Diagnostic and Therapeutic Challenges in Limited GPA With Nasal Synechiae: A Case Report and Literature Review.

Abstract

Background: Usually linked with anti-neutrophil cytoplasmic antibodies (ANCA), granulomatosis with polyangiitis (GPA) is an uncommon systemic necrotizing vasculitis. Although GPA sometimes shows multiorgan involvement, the confined phenotype-mostly affecting the upper respiratory tract-can provide major diagnostic and therapeutic difficulties.
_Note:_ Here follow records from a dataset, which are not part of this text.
/-- `st.m` with a mask in OFS7's place: the own member, no member, a member that is not there. -/
def multi (mask : BitVec 16) (ty : BitVec 4) : MOps := ⟨0, 0, false, ty, 2, true, 0, 6, 4, 10, some ⟨false, false, 0, 0, mask, 0⟩⟩

theorem witness_MulticastStore :
    (∀ a i, (ofLane a).Clear i) ∧ multiMask (multi 1 6) = [0] ∧ multiMask (multi 0 6) = [] ∧ multiMask (multi 2 6) = [1] ∧
    base.blk.clusize ≤ 1 ∧ 0 < base.blk.clusize ∧ (ofLane 0x100).member 0 = some (2 ^ 32) ∧ ((multi 1 6).shape .store).ty < 8 ∧
    (let s := ofLane 0x100
     laneStop ((mk s).checkAll (fun a l => (a, if 2 ^ 30 ≤ a.ea (multi 1 6) l then .viol 2 else a.checkMulti ((multi 1 6).shape .store) ([0].filterMap a.member) (a.ea (multi 1 6) l)))
       (fun l => (mk s).ea (multi 1 6) l) (lanesOf ((mk s).active 0 false))).2 true = none) := by
  refine ⟨fun a i => addressing_clear a _ i, ?_⟩
  decide +kernel

/-- A store of a group to bytes. -/
def sent (d : StoreTo) (l : List StoreByte) (pub : Nat := 0) : StoreEnt := ⟨d, l, pub, .group, none, .none⟩

/-- A published store to memory, one to another block's window, one to the own window. -/
def stored (e : StoreEnt) : State := { base with
  grp := { grp0 with stores := [sent (.mem 1) [⟨0x200, 0x200, 1⟩], e] }
  blocks := [(2 ^ 32 + 1, { blk0 with blkid := 1 })] }

theorem witness_WritesReachTheirHome :
    (let ready := fun (e : StoreEnt) => ((stored e).group (2 ^ 32) 0).map (fun g => g.stores.find? (·.ready)) = some (some e) ∧
       ((stored e).block (2 ^ 32)).isSome = true
     ready (sent (.mem 1) [⟨0x100, 0x100, 7⟩] 1) ∧ ready (sent (.priv 1) [⟨0x400, 0x400, 7⟩] 5) ∧ ready (sent .phys [⟨0x100, 0x100, 7⟩] 1) ∧
     ready (sent .own [⟨0x100, 3, 7⟩] 2) ∧ ready (sent (.window (2 ^ 32 + 1)) [⟨0x100, 0, 7⟩, ⟨0x100, 0, 8⟩] 2) ∧
     ready { sent (.mem 1) [⟨0x100, 0x100, 7⟩] 1 with org := { Origin.none with past := [4] } } ∧
     ((stored (sent (.window (2 ^ 32 + 1)) [] 2)).block (2 ^ 32 + 1)).isSome = true ∧
     ((stored (sent .own [] 2)).group (2 ^ 32) 0).isSome = true) ∧
    (stored (sent (.mem 1) [⟨0x100, 0x100, 7⟩] 1)).Mapped 0 0 1 0x100 0x100 1 ∧
    (stored (sent (.mem 1) [⟨0x100, 0x100, 7⟩] 1)).deviceOnly 0x100 = false := by
  refine ⟨by decide +kernel, ?_, by decide +kernel⟩
  intro i hi
  obtain rfl : i = 0 := by omega
  exact ⟨tlb0, 0, by decide +kernel⟩

/-! ### Copies, atomics, fences, barriers, groups, waits, launches -/

def copyOps : MOps := ⟨0, 0, false, 1, 2, true, 0, 6, 4, 10, none⟩
def copying (a : W64) (n : Nat) : State :=
  issuing { regs [(4, a)] with vregs := lanes [(6, 0, 0x20), (6, 1, 0x40), (10, 1, 4)], toks := setNth grp0.toks 1 ⟨n, 0, 0⟩ } two
def checkedCopy (s : State) (out : Bool) : List Checked :=
  ((mk s).checkAll (fun a l => a.checkCopy copyOps out l) (fun l => (mk s).ea copyOps l) (lanesOf ((mk s).active 0 false))).2
/-- A copy of one lane under way. -/
def copyJob (out : Bool) (a : W64) : CopyJob := ⟨out, 2 ^ 32, 0, 1, 0x3000, 1, [(0, a, 0x20)], none, 0, [], [], [(0, a.toNat)]⟩
def copied (out : Bool) (a : W64) : State := (copying 0x100 1).modCore 0 (fun x => { x with copies := [(5, copyJob out a)] })

theorem copying_clear (a : W64) (n : Nat) : (copying a n).Clear (.cpy16 copyOps) ∧ (copying a n).Clear (.cpy16Out copyOps) := by
  constructor <;> exact ⟨rfl, rfl, rfl, rfl, rfl, rfl⟩

theorem witness_AsynchronousCopies :
    (∀ a n, (copying a n).Clear (.cpy16 copyOps) ∧ (copying a n).Clear (.cpy16Out copyOps)) ∧
    (255 ≤ ((copying 0x100 255).grp.tok 1).count ∧ ((copying 0x100 254).grp.tok 1).count < 255) ∧
    (laneStop (checkedCopy (copying 0x100 0) false) false).isNone = true ∧ (checkedCopy (copying 0x100 0) false).map (fun x => isOk x.2.2) = [true, true] ∧
    (laneStop (checkedCopy (copying 0x100 0) true) true).isNone = true ∧ (laneStop (checkedCopy (copying 0x20000 0) false) false).isSome = true ∧
    (checkedCopy (copying 0x100000000000000 0) false).map (fun x => isOk x.2.2) = [false, false] ∧
    (copying 0x100 0).grp.toks.length = 8 := by
  refine ⟨copying_clear, ?_⟩
  decide +kernel

theorem mapped_page (s : State) (h : (s.part 0).tlb = [tlb0]) (a n : Nat) (ha : a + n ≤ 65536) : s.Mapped 0 0 1 a a n := by
  intro i hi
  have hit : (s.part 0).tlbHit 0 1 (a + i) = some tlb0 := by
    rw [Part.tlbHit, h]
    have hz : (a + i) >>> lvlShift 0 = 0 := by
      rw [Nat.shiftRight_eq_div_pow]
      exact Nat.div_eq_of_lt (by simp [lvlShift]; omega)
    simp [tlb0, hz]
  have key : s.leafKeyOf 0 tlb0 (a + i) = a + i := by
    have : bits (0x19F : W64).toNat 16 36 = 0 ∧ bits (0x19F : W64).toNat 5 2 = 0 := by decide
    simp only [State.leafKeyOf, tlb0, this.1, this.2, lvlShift, hbmKey]
    norm_num
    omega
  have leaf : bitAt tlb0.leaf.toNat 3 = true ∧ bits tlb0.leaf.toNat 5 2 = 0 := by decide
  refine ⟨tlb0, 0, hit, by decide, ?_⟩
  simp only [State.xlate, State.leafOf, hit, leaf.1, leaf.2, key]
  rfl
Though nonsystemic, limited GPA might resemble chronic rhinosinusitis and is at risk for progression or consequences.

Case: Following COVID-19 immunization and past COVID-19 infection, we describe a case of a 23 year-old girl presenting with persistent nasal obstruction, headache, severe facial pain, crustation, nose bleeding, and anosmia for 1.5 years. Examination revealed bilateral nasal ulceration and crusting; evaluation also indicated mucosal thickening and positive c-ANCA with high proteinase 3 titers. Without granulomatous characteristics, histopathology revealed persistent inflammation and inflammatory nasal polyps. The patient was first managed with methotrexate; therapy was upgraded to rituximab (RTX) due to ongoing symptoms. After RTX induction, the patient achieved clinical remission, with resolution of nasal symptoms and normalization of inflammatory markers. She stayed in remission at the follow-up.

Conclusion: This case highlights the diagnostic complexity and therapeutic challenges associated with limited GPA, particularly when ear, nose, and throat symptoms predominate without systemic involvement. Key to reaching remission is early rheumatologic referral, interdisciplinary treatment, and rapid escalation to biologic therapy. RTX is a good and well-tolerated choice in refractory restricted GPA; yet more studies are warranted.